Underground cavity three-dimensional data acquisition device

Technical Field

The utility model belongs to the technical field of space three-dimensional data acquisition, and particularly relates to an underground cavity three-dimensional data acquisition device.

Background

With the increasing demand of various industries on spatial data in the modern scientific information era, the conventional data acquisition mode and data processing mode cannot meet the informatization demand, the measured data is converted from a two-dimensional form to a three-dimensional form, and the acquisition of three-dimensional point cloud data becomes an essential part as the basis of a system. The device has the advantages of high precision, portability, simple structure and easy construction, and the price is a plurality of key factors of the three-dimensional point cloud data acquisition system.
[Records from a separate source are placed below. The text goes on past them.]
-- ==== Sys2Proof/Laws/Decode.lean ====
section
/-! SUPPORT. The header word and its fields: what the encoder packs, the decoder reads (`30_encoding.md` rule R160). -/

namespace Sys2Proof

/-- Every OP value is below 256 (R160). -/
theorem opCode_lt (op : Op) : opCode op < 256 := by cases op <;> decide

/-- Every operation is found from its OP value: no two share one (R162). -/
@[simp] theorem opOfCode_opCode (op : Op) : opOfCode (opCode op) = some op := by cases op <;> decide

/-- An OP value that is found is the operation's (R162). -/
theorem opCode_of_opOfCode {c : Nat} {op : Op} (h : opOfCode c = some op) : opCode op = c := by
  simpa using List.find?_some h

/-- The number a header word holds. -/
theorem headerWord_toNat (op : Op) (s d wr : Bool) (fc : BitVec 3) (ci wp m : Bool) :
    (headerWord op s d wr fc ci wp m).toNat = opCode op + s.toNat * 0x100 + d.toNat * 0x200 + wr.toNat * 0x400
      + fc.toNat * 0x800 + ci.toNat * 0x4000 + wp.toNat * 0x8000 + m.toNat * 0x10000 := by
  have := opCode_lt op
  have := fc.isLt
  have := s.toNat_le
  have := d.toNat_le
  have := wr.toNat_le
  have := ci.toNat_le
  have := wp.toNat_le
  have := m.toNat_le
  rw [headerWord, BitVec.toNat_ofNat, Nat.mod_eq_of_lt (by omega)]

/-- OP is the low byte of a header. -/
theorem headerOp_eq (h : Word) : headerOp h = h.toNat % 256 := by
  simpa [headerOp] using Nat.and_two_pow_sub_one_eq_mod h.toNat 8

/-- The decoder reads the OP the encoder wrote (R160). -/
@[simp] theorem headerOp_headerWord (op : Op) (s d wr : Bool) (fc : BitVec 3) (ci wp m : Bool) :
    headerOp (headerWord op s d wr fc ci wp m) = opCode op := by
  have := opCode_lt op
  rw [headerOp_eq, headerWord_toNat]
  omega

section
variable (op : Op) (s d wr : Bool) (fc : BitVec 3) (ci wp m : Bool)

/-- The bits of a header word, from its number. -/
theorem headerWord_getLsbD (k : Nat) : (headerWord op s d wr fc ci wp m).getLsbD k
    = decide ((opCode op + s.toNat * 0x100 + d.toNat * 0x200 + wr.toNat * 0x400 + fc.toNat * 0x800 + ci.toNat * 0x4000
      + wp.toNat * 0x8000 + m.toNat * 0x10000) / 2 ^ k % 2 = 1) := by
  rw [BitVec.getLsbD, headerWord_toNat, Nat.testBit_eq_decide_div_mod_eq]

@[simp] theorem headerS_headerWord : headerS (headerWord op s d wr fc ci wp m) = s := by
  rw [headerS, headerWord_getLsbD]
  have := opCode_lt op
  have := fc.isLt
  have := s.toNat_le
  have := d.toNat_le
  have := wr.toNat_le
  have := ci.toNat_le
  have := wp.toNat_le
  have := m.toNat_le
  cases s <;> simp <;> omega

@[simp] theorem headerD_headerWord : headerD (headerWord op s d wr fc ci wp m) = d := by
  rw [headerD, headerWord_getLsbD]
  have := opCode_lt op
  have := fc.isLt
  have := s.toNat_le
  have := d.toNat_le
  have := wr.toNat_le
  have := ci.toNat_le
  have := wp.toNat_le
  have := m.toNat_le
  cases d <;> simp <;> omega

@[simp] theorem headerWr_headerWord : headerWr (headerWord op s d wr fc ci wp m) = wr := by
  rw [headerWr, headerWord_getLsbD]
  have := opCode_lt op
  have := fc.isLt
  have := s.toNat_le
  have := d.toNat_le
  have := wr.toNat_le
  have := ci.toNat_le
  have := wp.toNat_le
  have := m.toNat_le
  cases wr <;> simp <;> omega

@[simp] theorem headerCi_headerWord : headerCi (headerWord op s d wr fc ci wp m) = ci := by
  rw [headerCi, headerWord_getLsbD]
  have := opCode_lt op
  have := fc.isLt
  have := s.toNat_le
  have := d.toNat_le
  have := wr.toNat_le
  have := ci.toNat_le
  have := wp.toNat_le
  have := m.toNat_le
  cases ci <;> simp <;> omega

@[simp] theorem headerWp_headerWord : headerWp (headerWord op s d wr fc ci wp m) = wp := by
  rw [headerWp, headerWord_getLsbD]
  have := opCode_lt op
  have := fc.isLt
  have := s.toNat_le
  have := d.toNat_le
  have := wr.toNat_le
  have := ci.toNat_le
  have := wp.toNat_le
  have := m.toNat_le
  cases wp <;> simp <;> omega

@[simp] theorem headerM_headerWord : headerM (headerWord op s d wr fc ci wp m) = m := by
  rw [headerM, headerWord_getLsbD]
  have := opCode_lt op
  have := fc.isLt
  have := s.toNat_le
  have := d.toNat_le
  have := wr.toNat_le
  have := ci.toNat_le
  have := wp.toNat_le
  have := m.toNat_le
  cases m <;> simp <;> omega

@[simp] theorem headerFc_headerWord : headerFc (headerWord op s d wr fc ci wp m) = fc := by
  apply BitVec.eq_of_toNat_eq
  rw [headerFc, BitVec.extractLsb'_toNat, headerWord_toNat, Nat.shiftRight_eq_div_pow]
  have := opCode_lt op
  have := fc.isLt
  have := s.toNat_le
  have := d.toNat_le
  have := wr.toNat_le
  have := ci.toNat_le
  have := wp.toNat_le
  have := m.toNat_le
  omega

end

end Sys2Proof
end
For some places with narrow spaces or where the space is concealed, the acquisition of data is very difficult. If the underground karst cave and the goaf have the conditions of small downward aperture, complex space form, large burial depth, unavailable access of personnel and measuring equipment, high safety risk and the like, conventional manual measurement cannot be carried out, however, common underground cavity detection means comprise geological drilling, borehole television, electrical method, transient electromagnetism, seismic reflection, ground penetrating radar and the like, the general positions of the underground cavities can be found by the conventional detection means, and the three-dimensional form and the volume of the underground cavities cannot be accurately found. This situation will cause a serious hidden threat to many projects being constructed and projects already constructed.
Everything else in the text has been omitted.